§ What you need to do
Every line of the listing that contains the word "cmdWrite" is to be copied out.

§ Task input
..........

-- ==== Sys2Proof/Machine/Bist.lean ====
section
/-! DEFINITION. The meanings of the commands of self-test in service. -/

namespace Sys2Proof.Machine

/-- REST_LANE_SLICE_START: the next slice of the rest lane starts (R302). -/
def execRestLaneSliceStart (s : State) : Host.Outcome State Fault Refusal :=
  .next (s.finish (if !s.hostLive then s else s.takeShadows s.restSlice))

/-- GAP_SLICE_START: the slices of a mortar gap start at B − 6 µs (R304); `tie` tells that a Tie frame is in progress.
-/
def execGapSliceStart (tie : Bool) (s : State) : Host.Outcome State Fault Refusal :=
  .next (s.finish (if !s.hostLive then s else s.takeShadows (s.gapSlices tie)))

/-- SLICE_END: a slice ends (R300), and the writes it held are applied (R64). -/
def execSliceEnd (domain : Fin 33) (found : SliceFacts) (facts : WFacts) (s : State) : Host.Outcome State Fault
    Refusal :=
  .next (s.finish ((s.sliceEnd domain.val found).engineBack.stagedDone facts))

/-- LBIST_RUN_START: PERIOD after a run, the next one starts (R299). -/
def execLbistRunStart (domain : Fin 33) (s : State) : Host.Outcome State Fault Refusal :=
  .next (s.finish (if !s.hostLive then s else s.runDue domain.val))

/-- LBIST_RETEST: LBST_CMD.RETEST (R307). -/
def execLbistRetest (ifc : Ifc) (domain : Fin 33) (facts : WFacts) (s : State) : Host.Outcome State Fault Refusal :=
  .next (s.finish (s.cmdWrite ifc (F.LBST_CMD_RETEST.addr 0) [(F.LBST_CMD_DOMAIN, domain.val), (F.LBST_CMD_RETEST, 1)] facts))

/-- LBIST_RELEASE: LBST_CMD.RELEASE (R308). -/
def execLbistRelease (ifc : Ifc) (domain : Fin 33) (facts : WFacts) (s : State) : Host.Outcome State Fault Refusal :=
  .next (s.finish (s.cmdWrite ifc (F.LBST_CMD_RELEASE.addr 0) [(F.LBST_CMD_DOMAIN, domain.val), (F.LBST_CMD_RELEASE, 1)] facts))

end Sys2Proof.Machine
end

..........

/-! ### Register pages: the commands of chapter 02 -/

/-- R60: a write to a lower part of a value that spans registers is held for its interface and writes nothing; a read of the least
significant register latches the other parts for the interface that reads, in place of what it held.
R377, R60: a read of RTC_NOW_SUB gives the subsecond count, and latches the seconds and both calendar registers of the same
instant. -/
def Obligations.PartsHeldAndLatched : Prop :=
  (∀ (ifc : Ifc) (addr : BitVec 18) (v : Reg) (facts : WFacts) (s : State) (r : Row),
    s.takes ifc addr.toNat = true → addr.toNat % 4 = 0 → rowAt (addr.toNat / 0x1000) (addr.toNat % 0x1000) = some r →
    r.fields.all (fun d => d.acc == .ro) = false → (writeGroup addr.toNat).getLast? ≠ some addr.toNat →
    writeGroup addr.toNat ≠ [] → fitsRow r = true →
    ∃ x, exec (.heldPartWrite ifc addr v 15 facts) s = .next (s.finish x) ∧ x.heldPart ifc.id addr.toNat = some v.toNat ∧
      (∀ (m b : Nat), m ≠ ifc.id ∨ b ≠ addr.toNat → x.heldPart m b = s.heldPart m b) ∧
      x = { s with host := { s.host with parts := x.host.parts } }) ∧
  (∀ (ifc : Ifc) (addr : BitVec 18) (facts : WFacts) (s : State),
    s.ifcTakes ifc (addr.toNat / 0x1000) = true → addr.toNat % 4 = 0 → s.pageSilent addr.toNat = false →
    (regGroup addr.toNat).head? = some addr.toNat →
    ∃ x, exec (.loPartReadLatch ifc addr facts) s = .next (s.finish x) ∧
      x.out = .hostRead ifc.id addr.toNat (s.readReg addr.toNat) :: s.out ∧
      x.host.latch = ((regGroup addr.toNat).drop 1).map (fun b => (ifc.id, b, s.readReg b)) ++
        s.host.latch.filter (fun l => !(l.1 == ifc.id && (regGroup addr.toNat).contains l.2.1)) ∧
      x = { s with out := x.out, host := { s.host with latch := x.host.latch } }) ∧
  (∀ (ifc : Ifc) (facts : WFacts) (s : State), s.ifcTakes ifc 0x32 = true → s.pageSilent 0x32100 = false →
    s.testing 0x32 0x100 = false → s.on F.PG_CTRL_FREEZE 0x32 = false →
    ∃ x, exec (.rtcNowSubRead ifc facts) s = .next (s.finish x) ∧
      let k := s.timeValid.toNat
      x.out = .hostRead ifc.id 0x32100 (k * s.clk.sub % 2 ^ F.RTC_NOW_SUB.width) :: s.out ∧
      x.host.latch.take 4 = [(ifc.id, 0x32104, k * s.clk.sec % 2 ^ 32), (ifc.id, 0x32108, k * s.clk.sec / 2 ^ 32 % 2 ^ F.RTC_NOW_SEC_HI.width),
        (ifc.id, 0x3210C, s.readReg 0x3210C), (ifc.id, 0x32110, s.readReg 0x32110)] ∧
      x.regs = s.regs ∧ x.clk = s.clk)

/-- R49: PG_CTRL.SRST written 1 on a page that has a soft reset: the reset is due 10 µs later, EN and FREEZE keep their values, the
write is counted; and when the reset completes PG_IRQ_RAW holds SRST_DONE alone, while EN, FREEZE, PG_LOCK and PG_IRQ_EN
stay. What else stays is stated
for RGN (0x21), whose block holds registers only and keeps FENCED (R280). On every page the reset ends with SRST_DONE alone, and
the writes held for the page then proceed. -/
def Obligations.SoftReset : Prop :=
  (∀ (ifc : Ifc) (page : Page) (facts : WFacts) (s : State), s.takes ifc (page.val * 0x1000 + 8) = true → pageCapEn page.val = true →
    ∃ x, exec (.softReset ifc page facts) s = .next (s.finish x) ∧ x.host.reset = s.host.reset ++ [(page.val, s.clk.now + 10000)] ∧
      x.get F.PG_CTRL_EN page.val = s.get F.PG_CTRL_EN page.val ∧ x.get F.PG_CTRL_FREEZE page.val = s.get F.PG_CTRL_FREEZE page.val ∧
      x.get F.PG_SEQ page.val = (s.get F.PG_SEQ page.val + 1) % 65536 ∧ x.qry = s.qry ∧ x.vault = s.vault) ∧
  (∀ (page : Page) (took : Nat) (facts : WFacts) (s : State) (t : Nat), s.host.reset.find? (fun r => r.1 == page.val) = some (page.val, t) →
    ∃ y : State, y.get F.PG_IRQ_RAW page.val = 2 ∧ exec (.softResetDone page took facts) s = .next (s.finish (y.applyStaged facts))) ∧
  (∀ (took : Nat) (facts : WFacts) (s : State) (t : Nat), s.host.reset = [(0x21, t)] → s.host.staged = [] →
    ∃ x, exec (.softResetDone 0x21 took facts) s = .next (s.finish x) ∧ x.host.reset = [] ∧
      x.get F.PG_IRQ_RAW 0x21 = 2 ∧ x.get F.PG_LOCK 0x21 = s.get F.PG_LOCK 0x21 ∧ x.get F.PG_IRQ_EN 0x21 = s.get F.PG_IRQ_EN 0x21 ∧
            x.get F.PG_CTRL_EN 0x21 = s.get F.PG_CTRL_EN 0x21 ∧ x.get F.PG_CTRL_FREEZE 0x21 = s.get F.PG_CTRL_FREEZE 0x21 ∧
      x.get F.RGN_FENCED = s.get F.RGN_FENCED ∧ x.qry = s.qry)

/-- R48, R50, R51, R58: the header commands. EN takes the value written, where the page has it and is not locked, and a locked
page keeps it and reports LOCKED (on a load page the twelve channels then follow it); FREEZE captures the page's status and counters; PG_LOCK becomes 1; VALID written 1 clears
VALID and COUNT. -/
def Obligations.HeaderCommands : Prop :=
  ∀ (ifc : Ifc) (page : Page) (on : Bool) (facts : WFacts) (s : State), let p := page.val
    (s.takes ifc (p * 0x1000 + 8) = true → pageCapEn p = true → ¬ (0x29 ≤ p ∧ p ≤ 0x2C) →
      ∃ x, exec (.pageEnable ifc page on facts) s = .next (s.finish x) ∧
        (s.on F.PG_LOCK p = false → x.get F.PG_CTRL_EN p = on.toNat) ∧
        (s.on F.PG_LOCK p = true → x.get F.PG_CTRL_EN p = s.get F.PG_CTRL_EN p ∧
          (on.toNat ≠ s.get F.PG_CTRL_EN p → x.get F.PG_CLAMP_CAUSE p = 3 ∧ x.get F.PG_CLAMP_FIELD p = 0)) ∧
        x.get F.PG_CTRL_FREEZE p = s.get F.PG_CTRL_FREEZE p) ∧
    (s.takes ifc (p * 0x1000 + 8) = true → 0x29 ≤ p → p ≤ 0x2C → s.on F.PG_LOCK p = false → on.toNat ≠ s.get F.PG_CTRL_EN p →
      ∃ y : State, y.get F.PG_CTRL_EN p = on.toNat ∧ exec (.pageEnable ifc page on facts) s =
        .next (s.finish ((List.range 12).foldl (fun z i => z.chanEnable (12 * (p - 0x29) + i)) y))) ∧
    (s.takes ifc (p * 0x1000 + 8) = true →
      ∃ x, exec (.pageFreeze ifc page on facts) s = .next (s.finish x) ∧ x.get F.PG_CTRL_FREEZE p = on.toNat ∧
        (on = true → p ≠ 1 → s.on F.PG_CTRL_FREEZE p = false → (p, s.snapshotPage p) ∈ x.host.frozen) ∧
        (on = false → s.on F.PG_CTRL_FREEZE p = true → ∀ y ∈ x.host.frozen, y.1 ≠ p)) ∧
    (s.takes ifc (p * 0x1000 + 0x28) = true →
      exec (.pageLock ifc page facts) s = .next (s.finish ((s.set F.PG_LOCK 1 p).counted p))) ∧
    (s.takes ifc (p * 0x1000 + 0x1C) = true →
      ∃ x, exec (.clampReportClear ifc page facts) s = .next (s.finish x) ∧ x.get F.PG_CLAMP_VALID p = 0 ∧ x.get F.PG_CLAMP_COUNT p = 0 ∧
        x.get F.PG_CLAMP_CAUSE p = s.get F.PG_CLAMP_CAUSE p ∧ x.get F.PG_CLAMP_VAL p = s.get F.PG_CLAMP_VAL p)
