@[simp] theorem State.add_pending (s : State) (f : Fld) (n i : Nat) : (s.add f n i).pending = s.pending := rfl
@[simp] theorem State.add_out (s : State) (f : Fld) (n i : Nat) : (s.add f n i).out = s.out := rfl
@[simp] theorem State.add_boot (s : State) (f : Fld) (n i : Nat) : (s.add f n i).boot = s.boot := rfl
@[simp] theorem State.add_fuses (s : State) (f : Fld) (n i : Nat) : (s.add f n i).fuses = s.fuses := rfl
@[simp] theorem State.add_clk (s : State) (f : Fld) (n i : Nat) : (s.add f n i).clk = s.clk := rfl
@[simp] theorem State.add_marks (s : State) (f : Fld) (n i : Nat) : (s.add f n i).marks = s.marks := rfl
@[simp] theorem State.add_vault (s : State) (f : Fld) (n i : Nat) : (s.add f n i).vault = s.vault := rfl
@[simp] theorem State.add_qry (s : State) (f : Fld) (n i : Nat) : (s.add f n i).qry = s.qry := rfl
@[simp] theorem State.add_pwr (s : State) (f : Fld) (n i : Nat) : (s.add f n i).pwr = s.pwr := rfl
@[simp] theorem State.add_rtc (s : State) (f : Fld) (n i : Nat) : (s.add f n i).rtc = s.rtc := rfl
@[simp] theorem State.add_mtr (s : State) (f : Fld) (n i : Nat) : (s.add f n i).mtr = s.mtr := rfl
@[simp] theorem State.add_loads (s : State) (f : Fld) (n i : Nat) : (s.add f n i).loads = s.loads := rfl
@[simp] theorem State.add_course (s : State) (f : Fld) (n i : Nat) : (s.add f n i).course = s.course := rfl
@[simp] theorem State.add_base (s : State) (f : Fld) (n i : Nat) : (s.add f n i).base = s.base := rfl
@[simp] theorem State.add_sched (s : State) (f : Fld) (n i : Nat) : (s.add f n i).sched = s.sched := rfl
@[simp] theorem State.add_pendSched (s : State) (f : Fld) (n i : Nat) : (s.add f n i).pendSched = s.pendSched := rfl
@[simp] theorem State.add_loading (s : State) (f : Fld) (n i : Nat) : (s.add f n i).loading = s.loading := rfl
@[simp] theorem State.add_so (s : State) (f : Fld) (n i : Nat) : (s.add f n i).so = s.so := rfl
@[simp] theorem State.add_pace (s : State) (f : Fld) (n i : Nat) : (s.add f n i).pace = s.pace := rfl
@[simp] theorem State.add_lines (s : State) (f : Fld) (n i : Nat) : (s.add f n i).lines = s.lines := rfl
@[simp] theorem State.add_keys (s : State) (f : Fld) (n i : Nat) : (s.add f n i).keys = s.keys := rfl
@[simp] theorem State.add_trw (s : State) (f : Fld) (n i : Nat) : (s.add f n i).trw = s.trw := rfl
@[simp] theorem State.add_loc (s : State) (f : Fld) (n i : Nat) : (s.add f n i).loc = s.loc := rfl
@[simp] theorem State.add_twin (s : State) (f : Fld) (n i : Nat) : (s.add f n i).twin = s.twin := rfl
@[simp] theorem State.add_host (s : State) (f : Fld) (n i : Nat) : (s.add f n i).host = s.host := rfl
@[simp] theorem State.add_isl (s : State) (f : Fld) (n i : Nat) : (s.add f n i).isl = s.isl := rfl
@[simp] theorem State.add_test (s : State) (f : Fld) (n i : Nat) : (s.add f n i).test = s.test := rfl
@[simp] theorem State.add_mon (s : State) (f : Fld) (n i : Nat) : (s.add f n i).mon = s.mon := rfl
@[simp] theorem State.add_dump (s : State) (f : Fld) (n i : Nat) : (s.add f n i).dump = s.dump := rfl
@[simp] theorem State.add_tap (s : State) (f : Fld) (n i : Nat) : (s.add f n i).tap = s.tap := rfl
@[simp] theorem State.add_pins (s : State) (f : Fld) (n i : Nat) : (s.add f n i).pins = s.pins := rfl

..........

§ Written response
  .next (s.finish (s.cmdWrite ifc (F.LBST_CMD_RETEST.addr 0) [(F.LBST_CMD_DOMAIN, domain.val), (F.LBST_CMD_RETEST, 1)] facts))
  .next (s.finish (s.cmdWrite ifc (F.LBST_CMD_RELEASE.addr 0) [(F.LBST_CMD_DOMAIN, domain.val), (F.LBST_CMD_RELEASE, 1)] facts))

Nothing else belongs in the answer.